鞄の奥底で、充電が切れたケータイに何十回と着信が残っているなんて、気付ける余裕はなかった。
「ちょっと裏で、話し聞かせてもらえます?」
悪いことをしたら謝る―それ以外に償いの方法を知らない暁は、頷いた。店員は余計な仕事が増えて面倒臭そうに、眉間にシワを寄せて、足を進めた。
「ああ!暁!」
叫び声に振り返ると
「探したんだぞ!何てことを…!」
長兄の恵が大声で嘆いていた。着ているカッターシャツは乱れ、濡れた天パはうねって酷いことになっている。白々しいほどのうさん臭さに暁は硬直した。

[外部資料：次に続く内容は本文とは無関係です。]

-- ==== Sys2Proof/Tests/Slice0.lean ====
section
/-! SUPPORT. The model's own tests: the smoke test of WellFormed, decoding from words written out bit by bit, vectors of
95_test_vectors.md, and for every statement with hypotheses a state and operands that meet them. Expected values are the
spec's. -/

namespace Sys2Proof.Tests
open Sys2Proof.Machine

/-! ### WellFormed refuses -/

theorem test_illformed_width_one : (PortEvent.memWrite 0x010 .one 0).wellFormed = false := by decide
theorem test_illformed_width_two : (PortEvent.memRead 0x010 .two).wellFormed = false := by decide
theorem test_illformed_width_eight : (PortEvent.memRead 0x010 .eight).wellFormed = false := by decide
theorem test_illformed_misaligned : (PortEvent.memRead 0x012 .four).wellFormed = false := by decide
theorem test_illformed_reserved : (PortEvent.memRead 0x024 .four).wellFormed = false ∧
    (PortEvent.memRead 0x7FC .four).wellFormed = false ∧ (PortEvent.memRead 0x102C .four).wellFormed = false := by decide
theorem test_wellformed_last_slot : (PortEvent.memRead 0x1028 .four).wellFormed = true := by decide

/-! ### Decoding: 30_encoding.md R81, the words bit by bit (T-X1 to T-X6) -/

theorem test_decode_csumCalc : decodeWord 0b00000000000000000000000000000001 = .ok .csumCalc := by decide
theorem test_decode_csumCheck : decodeWord 0b00000000000000000000000000000010 = .ok .csumCheck := by decide
theorem test_decode_encode : decodeWord 0b00000000000000000000000000000011 = .ok .encode := by decide
theorem test_decode_decode : decodeWord 0b00000000000000000000000000000100 = .ok .decode := by decide
theorem test_decode_zero : decodeWord 0x00000000 = .error .unassignedOp := by decide
theorem test_decode_rsvd : decodeWord 0x00000011 = .error .reservedBits ∧ decodeWord 0x80000003 = .error .reservedBits := by decide
theorem test_table_word : decodeTableWord 32 0x2 = some .csumCheck ∧ decodeTableWord 32 0x5 = none := by decide

/-! ### Helpers -/

/-- `o` is a next state with the property `p`. -/
def nextIs (o : Host.Outcome State Fault Refusal) (p : State → Bool) : Bool :=
  match o with
  | .next t    => p t
  | .fault _   => false
  | .refused _ => false

/-- The bus error at `a`. -/
def busErrorAt (o : Host.Outcome State Fault Refusal) (a : Offset) : Bool :=
  match o with
  | .next _    => false
  | .fault r   => decide (r = .busError a)
  | .refused _ => false

/-- A state with the given record over the fill `0x11`, and `TEXT` filled with `0x5A`. -/
def recordState (len : Byte) (offset : Half) (type csum : Byte) (data : List Byte) : State :=
  { State.reset with record := { len := len, offset := offset, type := type, csum := csum,
                                 data := overwrite State.reset.record.data data } }

/-- A state with the given characters from slot 0 and the given `TLEN`. -/
def lineState (cs : List Byte) (tlen : BitVec 10) : State :=
  { State.reset with text := overwrite State.reset.text cs, tlen := tlen }

/-- The error outcome of 60_exceptions.md R185 with the record kept. -/
def failsWith (s : State) (err : BitVec 4) (pos : BitVec 10) : Bool :=
  nextIs (exec .decode s) fun t =>
    t.status.err == err && t.status.estky && t.errpos == pos && decide (t.record = s.record) && decide (t.text = s.text)

/-! ### Commands -/

-- T-C6, and T-C11 (the offset bytes alone wrap to zero)
theorem test_csumCalc_T_C6 :
    nextIs (exec .csumCalc (recordState 3 0x1234 0 0 [0xFF, 0xFF, 0xFF]))
      (fun t => t.record.csum == 0xBA && t.csumResult == 0xBA) = true := by decide
theorem test_csumCalc_T_C11 :
    nextIs (exec .csumCalc (recordState 0 0xFF01 0 5 [])) (fun t => t.record.csum == 0x00 && t.status.err == 0) = true := by
  decide

-- T-K1 and T-K2
theorem test_csumCheck_T_K1 :
    nextIs (exec .csumCheck (recordState 1 2 0 0xFA [3])) (fun t => t.csumResult == 0xFA && t.status.ckok) = true := by decide
theorem test_csumCheck_T_K2 :
    nextIs (exec .csumCheck (recordState 1 2 0 0xFB [3]))
      (fun t => t.csumResult == 0xFA && !t.status.ckok && t.status.err == 0 && !t.status.estky && t.record.csum == 0xFB)
      = true := by decide

-- T-E5 (and the slot past the line keeps 0x5A), and T-E7 (the whole buffer)
theorem test_encode_T_E5 :
    nextIs (exec .encode (recordState 2 0 2 0xEC [0x10, 0x00]))
      (fun t => t.text.bytes.take 18 ==
        [0x3A, 0x30, 0x32, 0x30, 0x30, 0x30, 0x30, 0x30, 0x32, 0x31, 0x30, 0x30, 0x30, 0x45, 0x43, 0x0D, 0x0A, 0x5A]
        && t.tlen == 17) = true := by decide
theorem test_encode_T_E7 :
    nextIs (exec .encode (recordState 0xFF 0xFFFF 0xFF 0x03 (List.replicate 255 0xFF)))
      (fun t => t.tlen == 523 && t.text.bytes.drop 517 == [0x46, 0x46, 0x30, 0x33, 0x0D, 0x0A]) = true := by decide +kernel

-- T-D2 (lowercase) and T-D19 (the slots past the length are kept), in the fill 0x11
theorem test_decode_T_D2 :
    nextIs (exec .decode (lineState [0x3A, 0x30, 0x33, 0x30, 0x30, 0x33, 0x30, 0x30, 0x30, 0x30, 0x32, 0x33, 0x33, 0x37, 0x61, 0x31, 0x65, 0x0D, 0x0A] 19))
      (fun t => t.record.len == 3 && t.record.offset == 0x0030 && t.record.type == 0 && t.record.csum == 0x1E &&
        t.record.data.bytes.take 4 == [0x02, 0x33, 0x7A, 0x11] && t.status.err == 0 && t.errpos == 0) = true := by decide
-- T-D5, T-D6, T-D8, T-D9, T-D12 and T-D14
theorem test_decode_errors :
    failsWith (lineState [] 0) 4 0 = true ∧
    failsWith (lineState [0x58, 0x30, 0x30, 0x30, 0x30, 0x30, 0x30, 0x30, 0x31, 0x46, 0x46, 0x0D, 0x0A] 13) 2 0 = true ∧
    failsWith (lineState [0x3A, 0x30, 0x47, 0x30, 0x30, 0x30, 0x30, 0x30, 0x31, 0x46, 0x46, 0x0D, 0x0A] 13) 3 2 = true ∧
    failsWith (lineState [0x3A, 0x30, 0x47] 2) 4 2 = true ∧
    failsWith (lineState [0x3A, 0x30, 0x31, 0x30, 0x30, 0x30, 0x32, 0x30, 0x30, 0x30, 0x33, 0x46] 12) 4 12 = true ∧
    failsWith (lineState [0x3A, 0x30, 0x30, 0x30, 0x30, 0x30, 0x30, 0x30, 0x31, 0x46, 0x46] 524) 5 0 = true := by
  decide +kernel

「この子の兄です。店員さん、本当にすみません。こいつ最近苛められてるらしくて…」
「はぁ?何言ってんの」
「暁、強がるな。もう無理しなくていいんだ」
そして恵は一転して神妙な顔つきをする。
「理由はあれど、犯罪です。本当に…何とお詫びをすれば…。母子家庭で転校が多く、やっと腰をおろせたんです」
「そ、そうですか」
「それなのに…っ!そんなことやらされて…何やってんだよ!相談もなく…俺はたった一人の兄貴なんだぞ!」
恵は胸が張り裂けんばかりに叫び、声を詰まらせた。あまりの剣幕に暁は逃げたくなった。何だこの兄は。本当に頭がイカれたか?
「…お兄さん、もういいですよ」
驚くことに店員は目を潤ませて、暁を見ていた。
「え?」
「妹さんもこうやって謝りにきてくれたし。あなた、良いお兄さんを持ったのね」
ぐすっと鼻を鳴らして、涙を拭う。恵は暁の頭を掴んで下げた。
「…本当にお騒がせしました。申し訳ありません」
いつになく固い声に、暁も並んで謝罪を口にした。
支払いを済ませ店を出る。雨はもう止んでいた。
「あともう1件行くぞ」
「えっ…まさか同じことやんの?」
下手くそな芝居を思い出しゾッとする。
「馬鹿が!謝って済むほど甘くないんだよ。そんな騒ぎをお前は起こしたワケ。友達守るのもいいけど、まず家族に相談しろ!」
恵は本気で暁の頭をはたいた。バシッと鋭い衝撃のあとにじわじわ腫れるような鈍痛が広がる。
「い、痛い…」
「俺も痛いわ!馬鹿野郎」
恵の暴言が何故か優しく聞こえて、暁は声を上げて泣いた。その背中を恵は黙って撫でる。憎まれ口しかきかない兄でも、心底心配してくれたのが分かった。それはきっと、慧も哉も。
「落ち着いたか?」
泣き止むのを待って、恵が言う。
「響ちゃんに電話するぞ。心配で死んでるかも」
冗談にもとれない言葉に暁は蒼白した。自惚れではなく、姉は一番に自分を思ってくれている。そんな姉がどれだけ心配しているか想像に震えた。
「…響ちゃん。…ごめん」
『あきら』
全身で安堵したような吐息が聞こえた。枯れ果てたと思った涙がまた零れていく。それを不機嫌そうな顔で恵は見守っていた。
「早く済ませて帰るぞ」
電話が終わると恵は早足で歩き出した。腹が減ってるんだ、と文句を呟きながら。その背中を追いかけて、暁は急に家を恋しく思った。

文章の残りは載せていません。